[Stored data entries]
# # #

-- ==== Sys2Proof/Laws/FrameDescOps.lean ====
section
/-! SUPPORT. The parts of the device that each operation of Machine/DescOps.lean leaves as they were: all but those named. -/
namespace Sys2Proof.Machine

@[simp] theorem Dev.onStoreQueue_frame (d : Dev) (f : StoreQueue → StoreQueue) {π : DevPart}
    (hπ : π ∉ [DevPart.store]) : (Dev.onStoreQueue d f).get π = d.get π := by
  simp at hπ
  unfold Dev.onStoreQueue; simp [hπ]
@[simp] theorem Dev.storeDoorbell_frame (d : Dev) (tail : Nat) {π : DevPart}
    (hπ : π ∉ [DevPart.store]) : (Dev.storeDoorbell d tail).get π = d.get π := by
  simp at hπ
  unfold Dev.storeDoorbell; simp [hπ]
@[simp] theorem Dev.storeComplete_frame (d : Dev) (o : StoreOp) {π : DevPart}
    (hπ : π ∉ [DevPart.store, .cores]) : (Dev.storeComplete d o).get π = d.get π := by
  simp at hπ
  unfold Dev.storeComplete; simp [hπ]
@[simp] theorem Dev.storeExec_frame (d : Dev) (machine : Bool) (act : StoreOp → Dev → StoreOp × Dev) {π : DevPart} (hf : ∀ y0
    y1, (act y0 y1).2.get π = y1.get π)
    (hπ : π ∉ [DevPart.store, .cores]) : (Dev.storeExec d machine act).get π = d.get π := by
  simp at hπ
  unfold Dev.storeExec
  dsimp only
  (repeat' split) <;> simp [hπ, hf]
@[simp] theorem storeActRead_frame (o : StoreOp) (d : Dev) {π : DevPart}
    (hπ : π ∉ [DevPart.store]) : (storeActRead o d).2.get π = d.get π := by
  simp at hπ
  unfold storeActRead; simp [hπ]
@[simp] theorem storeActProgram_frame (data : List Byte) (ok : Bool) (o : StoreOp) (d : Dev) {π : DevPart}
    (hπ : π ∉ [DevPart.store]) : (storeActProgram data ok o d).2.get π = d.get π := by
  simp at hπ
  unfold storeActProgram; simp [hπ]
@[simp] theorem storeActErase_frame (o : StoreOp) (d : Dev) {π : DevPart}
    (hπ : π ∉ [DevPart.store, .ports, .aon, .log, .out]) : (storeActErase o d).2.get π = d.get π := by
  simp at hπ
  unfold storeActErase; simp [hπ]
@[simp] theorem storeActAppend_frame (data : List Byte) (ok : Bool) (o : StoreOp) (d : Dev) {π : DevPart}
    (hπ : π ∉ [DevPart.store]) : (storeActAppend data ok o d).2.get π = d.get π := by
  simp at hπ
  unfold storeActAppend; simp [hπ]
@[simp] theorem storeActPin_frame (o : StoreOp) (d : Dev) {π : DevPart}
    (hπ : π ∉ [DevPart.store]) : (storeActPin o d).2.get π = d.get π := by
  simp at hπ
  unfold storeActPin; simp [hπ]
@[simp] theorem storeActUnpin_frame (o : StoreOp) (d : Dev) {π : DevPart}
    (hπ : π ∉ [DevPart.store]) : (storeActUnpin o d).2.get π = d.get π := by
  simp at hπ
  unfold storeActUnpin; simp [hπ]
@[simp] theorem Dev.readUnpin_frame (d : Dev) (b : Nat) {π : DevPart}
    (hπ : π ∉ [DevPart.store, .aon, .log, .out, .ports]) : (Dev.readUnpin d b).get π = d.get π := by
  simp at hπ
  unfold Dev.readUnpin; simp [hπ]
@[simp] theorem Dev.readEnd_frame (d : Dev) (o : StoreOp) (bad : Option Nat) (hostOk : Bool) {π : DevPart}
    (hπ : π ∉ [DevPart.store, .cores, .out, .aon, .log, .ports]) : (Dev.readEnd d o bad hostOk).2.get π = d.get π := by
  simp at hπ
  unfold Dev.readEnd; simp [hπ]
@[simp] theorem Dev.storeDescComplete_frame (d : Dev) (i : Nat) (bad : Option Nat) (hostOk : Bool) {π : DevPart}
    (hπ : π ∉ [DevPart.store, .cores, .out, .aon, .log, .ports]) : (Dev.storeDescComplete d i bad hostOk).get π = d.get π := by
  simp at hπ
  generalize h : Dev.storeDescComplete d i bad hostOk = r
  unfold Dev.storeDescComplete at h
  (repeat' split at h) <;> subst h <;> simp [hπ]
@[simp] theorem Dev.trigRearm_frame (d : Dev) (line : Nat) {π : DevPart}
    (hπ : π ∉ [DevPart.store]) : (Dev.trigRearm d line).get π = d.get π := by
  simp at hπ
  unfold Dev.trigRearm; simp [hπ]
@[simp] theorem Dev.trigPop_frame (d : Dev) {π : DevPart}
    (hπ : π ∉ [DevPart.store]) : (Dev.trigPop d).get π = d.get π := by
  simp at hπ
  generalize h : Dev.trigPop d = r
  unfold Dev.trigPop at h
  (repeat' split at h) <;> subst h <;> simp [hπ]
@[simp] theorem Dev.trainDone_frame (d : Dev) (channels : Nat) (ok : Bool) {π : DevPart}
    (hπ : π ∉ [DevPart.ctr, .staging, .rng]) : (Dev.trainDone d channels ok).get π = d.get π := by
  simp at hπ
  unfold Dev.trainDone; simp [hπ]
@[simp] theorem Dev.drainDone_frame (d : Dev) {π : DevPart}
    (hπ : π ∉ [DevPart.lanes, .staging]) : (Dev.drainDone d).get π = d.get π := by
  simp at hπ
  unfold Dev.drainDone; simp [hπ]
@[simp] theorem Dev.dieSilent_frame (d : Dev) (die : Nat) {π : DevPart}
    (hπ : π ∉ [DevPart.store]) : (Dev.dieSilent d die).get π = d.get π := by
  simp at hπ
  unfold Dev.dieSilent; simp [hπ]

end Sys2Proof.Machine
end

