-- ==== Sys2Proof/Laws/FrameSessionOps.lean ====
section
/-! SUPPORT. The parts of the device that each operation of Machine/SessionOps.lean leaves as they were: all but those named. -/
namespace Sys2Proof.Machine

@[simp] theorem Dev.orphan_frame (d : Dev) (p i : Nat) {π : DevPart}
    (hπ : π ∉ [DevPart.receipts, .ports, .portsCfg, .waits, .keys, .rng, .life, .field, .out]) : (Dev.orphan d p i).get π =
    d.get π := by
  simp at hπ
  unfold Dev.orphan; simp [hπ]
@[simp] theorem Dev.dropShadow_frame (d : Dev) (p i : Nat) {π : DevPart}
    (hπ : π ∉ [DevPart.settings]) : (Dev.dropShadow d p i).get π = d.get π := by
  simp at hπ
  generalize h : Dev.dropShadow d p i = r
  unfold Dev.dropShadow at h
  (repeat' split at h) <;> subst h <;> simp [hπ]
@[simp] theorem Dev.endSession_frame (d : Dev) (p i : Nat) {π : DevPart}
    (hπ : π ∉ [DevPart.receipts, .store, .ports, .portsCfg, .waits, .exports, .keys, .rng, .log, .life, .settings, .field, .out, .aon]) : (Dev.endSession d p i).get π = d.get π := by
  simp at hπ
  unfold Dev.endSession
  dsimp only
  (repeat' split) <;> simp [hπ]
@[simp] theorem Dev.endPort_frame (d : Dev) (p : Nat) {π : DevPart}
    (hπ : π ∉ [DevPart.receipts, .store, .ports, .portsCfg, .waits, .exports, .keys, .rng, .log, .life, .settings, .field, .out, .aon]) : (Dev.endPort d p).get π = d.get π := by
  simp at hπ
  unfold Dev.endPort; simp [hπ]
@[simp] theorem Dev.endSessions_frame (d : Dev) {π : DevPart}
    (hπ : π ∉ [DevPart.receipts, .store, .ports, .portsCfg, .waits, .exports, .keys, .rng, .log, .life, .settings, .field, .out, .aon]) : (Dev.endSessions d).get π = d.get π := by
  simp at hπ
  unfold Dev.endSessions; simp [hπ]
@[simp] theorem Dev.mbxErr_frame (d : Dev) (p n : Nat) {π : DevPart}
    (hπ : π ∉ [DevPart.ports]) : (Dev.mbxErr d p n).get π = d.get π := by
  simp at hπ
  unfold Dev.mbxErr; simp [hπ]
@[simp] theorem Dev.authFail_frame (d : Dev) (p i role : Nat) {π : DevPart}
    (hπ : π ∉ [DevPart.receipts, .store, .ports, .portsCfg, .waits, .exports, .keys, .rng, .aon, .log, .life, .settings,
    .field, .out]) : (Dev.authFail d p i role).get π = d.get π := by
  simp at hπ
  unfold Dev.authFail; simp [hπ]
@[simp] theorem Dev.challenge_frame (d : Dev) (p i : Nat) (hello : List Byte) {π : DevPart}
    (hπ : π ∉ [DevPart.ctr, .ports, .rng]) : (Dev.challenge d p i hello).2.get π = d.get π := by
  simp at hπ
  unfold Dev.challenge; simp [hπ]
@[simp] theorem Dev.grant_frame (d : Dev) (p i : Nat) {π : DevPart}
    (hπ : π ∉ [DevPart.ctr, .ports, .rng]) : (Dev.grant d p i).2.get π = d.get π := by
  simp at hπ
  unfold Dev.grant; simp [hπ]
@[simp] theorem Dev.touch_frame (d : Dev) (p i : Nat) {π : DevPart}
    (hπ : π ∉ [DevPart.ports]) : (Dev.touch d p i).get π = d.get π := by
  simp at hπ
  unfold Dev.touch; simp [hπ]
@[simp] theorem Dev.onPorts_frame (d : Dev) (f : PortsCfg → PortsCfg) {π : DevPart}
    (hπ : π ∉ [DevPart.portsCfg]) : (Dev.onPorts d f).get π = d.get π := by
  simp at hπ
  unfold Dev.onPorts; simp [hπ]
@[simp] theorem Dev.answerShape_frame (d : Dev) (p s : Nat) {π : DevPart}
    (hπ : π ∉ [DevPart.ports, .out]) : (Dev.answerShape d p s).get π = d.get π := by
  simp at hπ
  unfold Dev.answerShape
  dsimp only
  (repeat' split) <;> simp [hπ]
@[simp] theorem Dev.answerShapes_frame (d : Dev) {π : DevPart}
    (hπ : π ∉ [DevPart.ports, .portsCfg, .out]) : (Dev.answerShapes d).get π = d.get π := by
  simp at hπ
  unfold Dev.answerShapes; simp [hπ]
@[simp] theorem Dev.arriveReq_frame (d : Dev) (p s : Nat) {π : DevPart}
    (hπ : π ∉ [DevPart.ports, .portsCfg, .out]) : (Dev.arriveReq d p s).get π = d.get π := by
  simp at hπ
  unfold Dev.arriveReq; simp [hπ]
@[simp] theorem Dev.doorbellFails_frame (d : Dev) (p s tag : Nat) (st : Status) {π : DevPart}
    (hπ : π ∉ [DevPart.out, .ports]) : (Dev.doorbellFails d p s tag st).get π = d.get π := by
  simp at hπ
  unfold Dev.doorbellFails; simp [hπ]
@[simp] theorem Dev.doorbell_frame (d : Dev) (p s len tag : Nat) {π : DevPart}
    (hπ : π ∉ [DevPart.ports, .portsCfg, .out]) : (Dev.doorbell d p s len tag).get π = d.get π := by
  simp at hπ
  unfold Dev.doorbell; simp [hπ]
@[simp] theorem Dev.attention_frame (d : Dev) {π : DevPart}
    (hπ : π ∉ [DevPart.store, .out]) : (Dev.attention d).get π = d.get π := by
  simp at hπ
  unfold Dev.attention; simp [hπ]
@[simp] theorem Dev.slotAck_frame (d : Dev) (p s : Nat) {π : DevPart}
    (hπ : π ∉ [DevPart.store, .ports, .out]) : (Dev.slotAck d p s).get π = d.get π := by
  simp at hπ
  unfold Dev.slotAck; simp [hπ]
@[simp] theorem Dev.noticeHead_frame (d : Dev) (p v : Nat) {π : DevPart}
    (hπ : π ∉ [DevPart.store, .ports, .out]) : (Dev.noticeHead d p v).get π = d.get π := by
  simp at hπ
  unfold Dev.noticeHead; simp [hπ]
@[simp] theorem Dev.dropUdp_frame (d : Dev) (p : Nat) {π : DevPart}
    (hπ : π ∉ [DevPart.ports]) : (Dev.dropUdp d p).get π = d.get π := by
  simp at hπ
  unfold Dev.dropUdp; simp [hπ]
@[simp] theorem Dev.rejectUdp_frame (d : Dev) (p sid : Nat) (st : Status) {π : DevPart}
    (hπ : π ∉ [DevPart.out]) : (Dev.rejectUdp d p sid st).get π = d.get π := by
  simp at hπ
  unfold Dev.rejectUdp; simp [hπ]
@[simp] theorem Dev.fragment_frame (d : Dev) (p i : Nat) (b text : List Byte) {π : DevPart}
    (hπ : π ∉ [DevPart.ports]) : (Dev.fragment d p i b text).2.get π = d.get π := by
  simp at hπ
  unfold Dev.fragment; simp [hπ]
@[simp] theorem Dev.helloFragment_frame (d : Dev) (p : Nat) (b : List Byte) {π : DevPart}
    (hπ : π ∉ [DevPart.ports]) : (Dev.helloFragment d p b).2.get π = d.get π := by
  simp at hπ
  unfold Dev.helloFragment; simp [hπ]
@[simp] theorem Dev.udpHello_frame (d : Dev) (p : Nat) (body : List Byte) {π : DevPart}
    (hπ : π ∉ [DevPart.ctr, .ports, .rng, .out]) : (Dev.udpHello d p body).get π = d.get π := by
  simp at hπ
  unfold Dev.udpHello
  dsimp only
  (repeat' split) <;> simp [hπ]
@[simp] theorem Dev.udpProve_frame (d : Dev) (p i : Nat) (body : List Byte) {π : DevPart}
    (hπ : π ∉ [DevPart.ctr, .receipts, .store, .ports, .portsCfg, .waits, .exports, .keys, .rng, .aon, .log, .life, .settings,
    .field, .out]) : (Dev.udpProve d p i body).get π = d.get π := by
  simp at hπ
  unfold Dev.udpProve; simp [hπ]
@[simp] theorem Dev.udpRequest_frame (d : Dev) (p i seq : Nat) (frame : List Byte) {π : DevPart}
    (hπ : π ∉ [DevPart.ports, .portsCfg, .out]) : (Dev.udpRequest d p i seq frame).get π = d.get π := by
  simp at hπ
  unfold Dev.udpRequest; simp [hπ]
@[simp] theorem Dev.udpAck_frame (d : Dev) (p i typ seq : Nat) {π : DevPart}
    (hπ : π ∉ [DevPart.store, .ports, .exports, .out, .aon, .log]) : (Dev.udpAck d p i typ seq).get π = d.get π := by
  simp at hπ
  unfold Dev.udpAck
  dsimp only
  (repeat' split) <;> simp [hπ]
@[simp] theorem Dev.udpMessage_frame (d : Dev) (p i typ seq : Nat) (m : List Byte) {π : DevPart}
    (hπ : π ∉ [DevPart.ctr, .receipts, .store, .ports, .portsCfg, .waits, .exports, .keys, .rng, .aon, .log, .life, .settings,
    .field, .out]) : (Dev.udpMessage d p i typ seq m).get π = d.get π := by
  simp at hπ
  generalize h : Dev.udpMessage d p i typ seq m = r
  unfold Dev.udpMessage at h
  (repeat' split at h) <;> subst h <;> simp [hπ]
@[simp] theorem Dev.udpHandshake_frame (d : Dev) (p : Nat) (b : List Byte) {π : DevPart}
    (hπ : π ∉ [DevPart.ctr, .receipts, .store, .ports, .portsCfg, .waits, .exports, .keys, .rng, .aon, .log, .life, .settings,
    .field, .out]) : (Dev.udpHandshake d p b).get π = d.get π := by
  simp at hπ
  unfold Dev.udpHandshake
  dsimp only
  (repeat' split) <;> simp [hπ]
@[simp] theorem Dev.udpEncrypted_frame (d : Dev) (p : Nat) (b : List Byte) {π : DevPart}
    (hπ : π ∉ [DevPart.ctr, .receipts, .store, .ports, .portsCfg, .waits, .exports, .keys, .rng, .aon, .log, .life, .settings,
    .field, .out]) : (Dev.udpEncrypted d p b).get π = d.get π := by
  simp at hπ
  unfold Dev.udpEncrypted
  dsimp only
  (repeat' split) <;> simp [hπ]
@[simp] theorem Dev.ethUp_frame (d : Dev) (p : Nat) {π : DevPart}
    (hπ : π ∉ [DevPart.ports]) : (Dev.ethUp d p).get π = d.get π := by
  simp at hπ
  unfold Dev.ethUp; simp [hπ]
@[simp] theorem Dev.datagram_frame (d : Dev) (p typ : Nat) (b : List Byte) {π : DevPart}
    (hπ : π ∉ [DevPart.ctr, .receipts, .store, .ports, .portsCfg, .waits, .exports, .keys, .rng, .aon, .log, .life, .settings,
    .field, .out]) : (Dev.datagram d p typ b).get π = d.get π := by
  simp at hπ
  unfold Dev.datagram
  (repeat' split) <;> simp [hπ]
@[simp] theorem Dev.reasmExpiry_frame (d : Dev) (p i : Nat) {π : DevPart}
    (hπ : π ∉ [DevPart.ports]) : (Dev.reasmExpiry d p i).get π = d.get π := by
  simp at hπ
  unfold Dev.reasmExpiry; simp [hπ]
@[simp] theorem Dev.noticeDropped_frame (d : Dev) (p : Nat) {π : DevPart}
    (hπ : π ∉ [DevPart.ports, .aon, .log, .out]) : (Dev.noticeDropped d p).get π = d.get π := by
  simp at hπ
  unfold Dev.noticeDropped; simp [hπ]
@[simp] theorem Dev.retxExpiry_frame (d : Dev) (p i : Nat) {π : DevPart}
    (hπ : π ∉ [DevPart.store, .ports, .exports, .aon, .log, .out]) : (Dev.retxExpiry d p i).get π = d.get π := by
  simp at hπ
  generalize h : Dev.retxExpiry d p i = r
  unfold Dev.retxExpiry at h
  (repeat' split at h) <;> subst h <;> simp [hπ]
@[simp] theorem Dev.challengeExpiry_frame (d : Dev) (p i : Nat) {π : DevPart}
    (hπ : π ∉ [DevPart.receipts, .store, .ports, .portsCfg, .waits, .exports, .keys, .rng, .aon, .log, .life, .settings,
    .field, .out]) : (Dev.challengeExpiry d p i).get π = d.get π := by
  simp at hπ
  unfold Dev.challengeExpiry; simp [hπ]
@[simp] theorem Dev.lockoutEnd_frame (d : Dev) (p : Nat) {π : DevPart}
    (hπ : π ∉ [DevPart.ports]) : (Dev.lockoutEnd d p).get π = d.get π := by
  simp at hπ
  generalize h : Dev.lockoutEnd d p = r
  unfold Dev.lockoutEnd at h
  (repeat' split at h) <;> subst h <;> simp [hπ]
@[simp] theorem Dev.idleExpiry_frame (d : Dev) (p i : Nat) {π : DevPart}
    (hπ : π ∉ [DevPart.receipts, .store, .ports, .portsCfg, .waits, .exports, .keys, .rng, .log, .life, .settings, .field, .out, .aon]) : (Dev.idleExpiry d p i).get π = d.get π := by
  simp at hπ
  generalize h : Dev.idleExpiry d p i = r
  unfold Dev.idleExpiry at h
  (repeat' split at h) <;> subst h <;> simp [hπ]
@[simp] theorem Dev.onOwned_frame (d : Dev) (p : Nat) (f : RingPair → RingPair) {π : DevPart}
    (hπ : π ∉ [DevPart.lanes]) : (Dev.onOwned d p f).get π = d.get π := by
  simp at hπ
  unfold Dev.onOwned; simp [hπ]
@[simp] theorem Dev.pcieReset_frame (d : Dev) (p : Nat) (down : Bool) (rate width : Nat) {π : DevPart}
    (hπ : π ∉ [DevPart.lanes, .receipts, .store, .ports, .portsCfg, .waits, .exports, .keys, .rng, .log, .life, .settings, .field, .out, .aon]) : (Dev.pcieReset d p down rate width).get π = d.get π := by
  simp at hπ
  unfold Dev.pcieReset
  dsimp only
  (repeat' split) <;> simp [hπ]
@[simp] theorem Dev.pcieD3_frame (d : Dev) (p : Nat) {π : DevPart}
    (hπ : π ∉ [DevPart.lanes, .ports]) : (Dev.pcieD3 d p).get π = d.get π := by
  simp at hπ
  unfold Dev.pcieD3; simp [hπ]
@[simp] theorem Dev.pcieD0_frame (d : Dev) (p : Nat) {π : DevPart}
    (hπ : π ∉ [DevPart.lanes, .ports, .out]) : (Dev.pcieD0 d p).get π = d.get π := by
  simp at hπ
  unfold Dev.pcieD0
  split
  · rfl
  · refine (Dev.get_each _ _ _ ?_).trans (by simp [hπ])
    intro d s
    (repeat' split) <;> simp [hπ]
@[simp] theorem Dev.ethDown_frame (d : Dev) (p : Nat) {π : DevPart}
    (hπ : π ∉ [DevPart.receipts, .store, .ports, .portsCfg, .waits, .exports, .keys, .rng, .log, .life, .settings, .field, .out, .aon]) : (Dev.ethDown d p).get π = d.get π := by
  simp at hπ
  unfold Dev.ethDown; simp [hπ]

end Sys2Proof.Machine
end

# # #

:: How to complete this task ::
Return each line above where the word "Laws" shows up.

:: Result of this task ::
-- ==== Sys2Proof/Laws/FrameDescOps.lean ====
-- ==== Sys2Proof/Laws/FrameSessionOps.lean ====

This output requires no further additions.